WORK REQUIRED:
Give again only those lines from the start of the entries through the line holding "(bridge 0 [] []).terminated (frame1 .other 64 .followUp)", leaving them as they are.

AVAILABLE DATA below:

theorem witness_FramesAndForwarding :
    (2 < 4 ∧ (bridge 0 [] []).fabricUp = true ∧ fwdDir (5 - 2) = 0) ∧ run0.laneUp 0 = false ∧
    ((bridge 0 [] []).laneUp 0 = true ∧ (frame1 .own 63 .none).len < 64 ∧ 9216 < (frame1 .own 9217 .none).len ∧ ¬ ((frame1 .own 64 .none).len < 64 ∨ 9216 < (frame1 .own 64 .none).len) ∧
      ¬ ((frame1 .own 9216 .none).len < 64 ∨ 9216 < (frame1 .own 9216 .none).len) ∧ { frame1 .own 64 .none with fcsGood := false }.fcsGood = false) ∧
    ((frame1 .own 64 .none).dest = .own ∧ (frame1 .own 64 .none).vid = none ∧ ¬ ((frame1 .other 64 .none).dest = .own ∨ (frame1 .other 64 .none).dest = .broadcast ∨ (frame1 .other 64 .none).dest = .subscribedMulticast)) ∧
    ((bridge 0 [] []).terminated (frame1 .other 64 .none) = false ∧ (bridge 0 [] [(F.NET_FWD_CTRL_EN, 0)]).on F.NET_FWD_CTRL_EN = false ∧
      (bridge 0 [] []).on F.NET_FWD_CTRL_EN = true ∧ (bridge 0 [] [(F.NET_PORT_STATUS_STATE 3, 1)]).laneUp (5 - 2) = false) ∧
    ((bridge 262081 [] []).laneUp (5 - 2) = true ∧ 262144 < queued (bridge 262081 [] []) + 64 ∧ queued (bridge 262080 [] []) + 64 ≤ 262144) ∧
    ((bridge 0 [] [(F.PTP_TC_CTRL_MODE, 0)]).get F.PTP_TC_CTRL_MODE = 0 ∧ (bridge 0 [] []).get F.PTP_TC_CTRL_MODE ≠ 0 ∧
      (bridge 0 [] []).terminated (frame1 .other 64 .sync1) = false ∧ (bridge 0 [] []).terminated (frame1 .other 64 .sync2) = false ∧
      (bridge 0 [] []).terminated (frame1 .other 64 .followUp) = false ∧ (bridge 0 [] []).terminated (frame1 .other 64 .delayReq) = false) ∧
    (let full := (List.range 64).map fun i => (⟨i, 5, 7, 66, 77, 6⟩ : TcEntry)
     (full.drop 1).length < 64 ∧ 64 ≤ full.length ∧ full.find? (tcMatch (frame1 .other 64 .followUp)) = none ∧
      ([⟨0, 5, 6, 2 ^ 60, 77, 9⟩] : List TcEntry).find? (tcMatch (frame1 .other 64 .followUp)) = some ⟨0, 5, 6, 2 ^ 60, 77, 9⟩) ∧
    ((bridge 0 [] []).on (F.NET_PORT_CTRL_PFC_EN 2) = false ∧ (bridge 0 [] [(F.NET_PORT_CTRL_PFC_EN 2, 1)]).on (F.NET_PORT_CTRL_PFC_EN 2) = true ∧
      some 0 = some ((bridge 0 [] []).get (F.NET_PORT_CTRL_PFC_PRI 2)) ∧ 0 < 65535) ∧
    (let m := bridge 0 [] [(F.NET_PORT_CTRL_FEC 2, 1)]
     (m.rxLine 2 { badHere := true }).2 = true ∧ ({ badHere := true } : RxLine).badHere = true ∧ m.on (F.NET_PORT_CTRL_FEC 2) = true ∧
     (m.rxLine 2 { inFrame := 15 }).2 = true ∧ 0 < (m.netPort 2).fill + 15 ∧ (m.netPort 2).fill + 15 < 32 ∧ (m.rxLine 2 { inFrame := 16 }).2 = false ∧
     (m.rxLine 2 { inFrame := -16 }).2 = false ∧ 0 < (m.netPort 2).fill + (-15) ∧ (m.rxLine 2 { inFrame := -15 }).2 = true) ∧
    (let m := sets [(F.REC_SESS_STATE_STATE 5, 2), (F.REC_SESS_STATE_PORT 5, 2)] (bridge 0 [] []); let f := { frame1 .own 64 .none with ce := some 5 }
     f.ce = some 5 ∧ f.dest = .own ∧ m.get (F.REC_SESS_STATE_PORT 5) = 2 ∧ m.isOpen 5 = true ∧ (m.slot 5).cnpTx = none ∧ (frame1 .own 64 .none).ce = none) ∧
    ((run0.netPort 2).held = 0 ∧ ({ run0.net.p2 with held := 4 } : NetPort).held ≠ 0) := by decide +kernel

/-- A PTP message straight on Ethernet, and one in UDP on IPv4 with a checksum. -/
theorem witness_FramesAndForwarding_bytes :
    (let eth : List Byte := List.replicate 12 0 ++ [0x88, 0xF7] ++ List.replicate 46 0
     let ip : List Byte := List.replicate 12 0 ++ [8, 0, 0x45] ++ List.replicate 8 0 ++ [17] ++ List.replicate 12 0 ++ [1, 0x3F, 1, 0x3F, 0, 52, 7, 7] ++ List.replicate 44 0
     ptpPlace eth = some (14, none) ∧ 14 + 16 ≤ eth.length ∧ ptpPlace ip = some (42, some (14, 34, false)) ∧ 42 + 16 ≤ ip.length ∧ beAtOff ip 40 2 ≠ 0) := by decide +kernel

/-- The answer of a neighbour asked for, with frames that wait, and a queue of which one frame has left and one has not. -/
theorem witness_FramesAndForwarding_answers :
    (let m := bridge 0 [] []; let m := { m with recs := { m.recs with neighbours := [⟨2, 9, .asking, 5, 3⟩, ⟨2, 8, .resolved, 5, 0⟩] } }
     let f := { frame1 .own 64 .none with answer := some 9 }
     f.answer = some 9 ∧ (m.neighbour 2 9).map (·.st) = some .asking ∧ (m.neighbour 2 8).map (·.st) = some .resolved ∧ (m.netPort 2).waiting = 0 ∧
       ∀ i < 64, ¬ (m.isOpen i = true ∧ m.get (F.REC_SESS_STATE_PORT i) = 2)) ∧
    (let m := bridge 0 [] []
     m.laneSends 3 = true ∧ (bridge 0 [] [(F.NET_PORT_STATUS_RF_RX 3, 1)]).laneSends 3 = false ∧ dirEgress 0 = 3 ∧
       ((m.net.fwd.ix 0).queue.map fun h => decide (h.leaves ≤ m.lsbNow)) = [true, false]) := by decide +kernel

def ann (id : Nat) : Announce := ⟨1, 2, 3, 4, 5, BitVec.ofNat 64 id, 7, 0⟩
def clock1 : OrdClock := { foreign := [⟨0, ann 6, 2⟩, ⟨1, ann 77, 2⟩], selected := some (ann 6), mpdKnown := true, first := false, last := some 300, inLock := 3, overs := 1 }
/-- Ordinary clock 3 in a state, on port P0 with backup P1, a step threshold of 50 ns and a lock threshold of 30 ns. -/
def ptp (st : Nat) (c : OrdClock) (l : List (Fld × Nat)) : Mach :=
  let m := lanes [3, 3, 3, 3] ([(F.PTP_OC_STATUS_STATE 3, st), (F.PTP_OC_CTRL_BACKUP 3, 1), (F.PTP_OC_CTRL_BK_EN 3, 1), (F.PTP_SERVO_STEP_NS 3, 50), (F.PTP_SERVO_LOCK_NS 3, 30)] ++ l)
  { m with ptp := { m.ptp with clocks := [(3, c)] } }

theorem witness_PtpClocks_announce :
    (let m := ptp 1 clock1 [(F.CLK_DOM_CTRL_PTP_DOMAIN 3, 24)]
     m.clocksOf 24 = [3] ∧ m.clocksOf 25 = []) ∧
    ((ptp 1 clock1 []).fabricUp = true ∧ (ptp 1 clock1 []).ocState 3 ≠ 0 ∧ (ptp 1 clock1 []).laneUp 0 = true ∧ (ptp 1 clock1 []).ocListens 3 0 = true ∧
      (ptp 0 clock1 []).ocState 3 = 0) ∧
    (bestMaster 0 [⟨0, ann 9, 1⟩] = none ∧ bestMaster 0 [⟨1, ann 77, 2⟩, ⟨0, ann 6, 2⟩] = some (ann 6) ∧ clock1.selected.map (·.identity) = some (ann 6).identity ∧
      ({ clock1 with selected := some (ann 8) } : OrdClock).selected.map (·.identity) ≠ some (ann 6).identity) ∧
    ((ptp 3 clock1 []).ocState 3 = 3 ∧ (ptp 3 clock1 []).ocListens 3 1 = true) := by decide +kernel
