-- ==== Sys2Proof/WellFormed.lean ====
section
/-! DEFINITION. Which commands have a command word: each field fits the bits rule R111 gives it. A field
that fits but is outside its LEGAL set is well formed: the command's own rule raises the specific fatal
error (30_encoding.md rule R115). -/

namespace Sys2Proof

/-- RND fits bits [15:8] (R111). -/
abbrev rndFits (rnd : Nat) : Prop := rnd < 2 ^ 8

/-- NLEN fits bits [20:16] (R111). -/
abbrev nlenFits (nlen : Nat) : Prop := nlen < 2 ^ 5

/-- TSZ fits bits [28:24] (R111). -/
abbrev tszFits (tsz : Nat) : Prop := tsz < 2 ^ 5

/-- The command has an encoding. -/
def Instr.wellFormed : Instr → Bool
  | .nop => true
  | .perm rnd _ => decide (rndFits rnd)
  | .block => true
  | .setup rnd nlen => decide (rndFits rnd) && decide (nlenFits nlen)
  | .hchacha => true
  | .crypt => true
  | .setctr => true
  | .setnonce nlen => decide (nlenFits nlen)
  | .oneshot rnd nlen => decide (rndFits rnd) && decide (nlenFits nlen)
  | .aeadInit tsz => decide (tszFits tsz)
  | .aeadSeal nlen => decide (nlenFits nlen)
  | .aeadOpen nlen => decide (nlenFits nlen)

end Sys2Proof
end

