-- ==== Sys2Proof/Decode.lean ====
section
/-! DEFINITION. Decoding and encoding of the command word (30_encoding.md rules R110 to R115). -/

namespace Sys2Proof

/-- The field `v[hi:lo]` of a word, as a number (R9). -/
def field (hi lo : Nat) (w : Word) : Nat := (w.extractLsb' lo (hi + 1 - lo)).toNat

/-- OP, bits [7:0] (R111). -/
def fieldOp (w : Word) : Nat := field 7 0 w
/-- RND, bits [15:8] (R111). -/
def fieldRnd (w : Word) : Nat := field 15 8 w
/-- NLEN, bits [20:16] (R111). -/
def fieldNlen (w : Word) : Nat := field 20 16 w
/-- FF, bit [21] (R111). -/
def fieldFf (w : Word) : Bool := w.getLsbD 21
/-- TSZ, bits [28:24] (R111). -/
def fieldTsz (w : Word) : Nat := field 28 24 w

/-- One row of rule R113: a word decodes as this row iff `(w & mask) = match`. `read` pulls the row's
fields out of the word. -/
structure Row where
  value : Word
  mask  : Word
  read  : Word → Instr

/-- The table of rule R113, in its order. -/
def opcodeRows : List Row := [
  ⟨0x00000000, 0xFFFFFFFF, fun _ => .nop⟩,
  ⟨0x00000001, 0xFFDF00FF, fun w => .perm (fieldRnd w) (fieldFf w)⟩,
  ⟨0x00000002, 0xFFFFFFFF, fun _ => .block⟩,
  ⟨0x00000003, 0xFFE000FF, fun w => .setup (fieldRnd w) (fieldNlen w)⟩,
  ⟨0x00000004, 0xFFFFFFFF, fun _ => .hchacha⟩,
  ⟨0x00000005, 0xFFFFFFFF, fun _ => .crypt⟩,
  ⟨0x00000006, 0xFFFFFFFF, fun _ => .setctr⟩,
  ⟨0x00000007, 0xFFE0FFFF, fun w => .setnonce (fieldNlen w)⟩,
  ⟨0x00000008, 0xFFE000FF, fun w => .oneshot (fieldRnd w) (fieldNlen w)⟩,
  ⟨0x00000009, 0xE0FFFFFF, fun w => .aeadInit (fieldTsz w)⟩,
  ⟨0x0000000A, 0xFFE0FFFF, fun w => .aeadSeal (fieldNlen w)⟩,
  ⟨0x0000000B, 0xFFE0FFFF, fun w => .aeadOpen (fieldNlen w)⟩]

/-- Why a word is illegal: the two cases of rule R114. -/
inductive IllegalWord where
  /-- OP is 0x0C to 0xFF. -/
  | reservedOpcode
  /-- A known OP with an unused field or a reserved bit not 0. -/
  | unusedBits
  deriving DecidableEq, Repr

/-- The row a word matches, if any (R113). -/
def matchingRow (w : Word) : Option Row := opcodeRows.find? fun r => w &&& r.mask == r.value

/-- Decoding of any 32-bit word (R113, R114). -/
def decode (w : Word) : Except IllegalWord Instr :=
  match matchingRow w with
  | some r => .ok (r.read w)
  | none => .error (if fieldOp w < 0x0C then .unusedBits else .reservedOpcode)

/-- A field of a register or of a command word: v from bit lo on, zeros elsewhere. -/
def place {n : Nat} (lo : Nat) (v : BitVec n) : Word := v.setWidth 32 <<< lo

/-- A command word from its fields, with bits [23:22] and [31:29] zero (R111). -/
def packWord (op rnd nlen : Nat) (ff : Bool) (tsz : Nat) : Word :=
  place 0 (BitVec.ofNat 8 op) ||| place 8 (BitVec.ofNat 8 rnd) ||| place 16 (BitVec.ofNat 5 nlen)
    ||| place 21 (BitVec.ofBool ff) ||| place 24 (BitVec.ofNat 5 tsz)

/-- The command word of a command (R112, R113): its opcode, its fields, every other bit 0. -/
def encode : Instr → Word
  | .nop => packWord 0x00 0 0 false 0
  | .perm rnd ff => packWord 0x01 rnd 0 ff 0
  | .block => packWord 0x02 0 0 false 0
  | .setup rnd nlen => packWord 0x03 rnd nlen false 0
  | .hchacha => packWord 0x04 0 0 false 0
  | .crypt => packWord 0x05 0 0 false 0
  | .setctr => packWord 0x06 0 0 false 0
  | .setnonce nlen => packWord 0x07 0 nlen false 0
  | .oneshot rnd nlen => packWord 0x08 rnd nlen false 0
  | .aeadInit tsz => packWord 0x09 0 0 false tsz
  | .aeadSeal nlen => packWord 0x0A 0 nlen false 0
  | .aeadOpen nlen => packWord 0x0B 0 nlen false 0

/-- What the decoder reads from a table row's word: a command is one 32-bit word (R110), so there is
nothing above the `nbits` given but zeros, and a longer word is no command. -/
def decodeTableWord (nbits w : Nat) : Option Instr :=
  if w % 2 ^ nbits < 2 ^ 32 then (decode (BitVec.ofNat 32 (w % 2 ^ nbits))).toOption else none

end Sys2Proof
end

End of AVAILABLE DATA.

OUTPUT FOR THIS TASK:
theorem witness_FramesAndForwarding :
    (2 < 4 ∧ (bridge 0 [] []).fabricUp = true ∧ fwdDir (5 - 2) = 0) ∧ run0.laneUp 0 = false ∧
    ((bridge 0 [] []).laneUp 0 = true ∧ (frame1 .own 63 .none).len < 64 ∧ 9216 < (frame1 .own 9217 .none).len ∧ ¬ ((frame1 .own 64 .none).len < 64 ∨ 9216 < (frame1 .own 64 .none).len) ∧
      ¬ ((frame1 .own 9216 .none).len < 64 ∨ 9216 < (frame1 .own 9216 .none).len) ∧ { frame1 .own 64 .none with fcsGood := false }.fcsGood = false) ∧
    ((frame1 .own 64 .none).dest = .own ∧ (frame1 .own 64 .none).vid = none ∧ ¬ ((frame1 .other 64 .none).dest = .own ∨ (frame1 .other 64 .none).dest = .broadcast ∨ (frame1 .other 64 .none).dest = .subscribedMulticast)) ∧
    ((bridge 0 [] []).terminated (frame1 .other 64 .none) = false ∧ (bridge 0 [] [(F.NET_FWD_CTRL_EN, 0)]).on F.NET_FWD_CTRL_EN = false ∧
      (bridge 0 [] []).on F.NET_FWD_CTRL_EN = true ∧ (bridge 0 [] [(F.NET_PORT_STATUS_STATE 3, 1)]).laneUp (5 - 2) = false) ∧
    ((bridge 262081 [] []).laneUp (5 - 2) = true ∧ 262144 < queued (bridge 262081 [] []) + 64 ∧ queued (bridge 262080 [] []) + 64 ≤ 262144) ∧
    ((bridge 0 [] [(F.PTP_TC_CTRL_MODE, 0)]).get F.PTP_TC_CTRL_MODE = 0 ∧ (bridge 0 [] []).get F.PTP_TC_CTRL_MODE ≠ 0 ∧
      (bridge 0 [] []).terminated (frame1 .other 64 .sync1) = false ∧ (bridge 0 [] []).terminated (frame1 .other 64 .sync2) = false ∧
      (bridge 0 [] []).terminated (frame1 .other 64 .followUp) = false ∧ (bridge 0 [] []).terminated (frame1 .other 64 .delayReq) = false) ∧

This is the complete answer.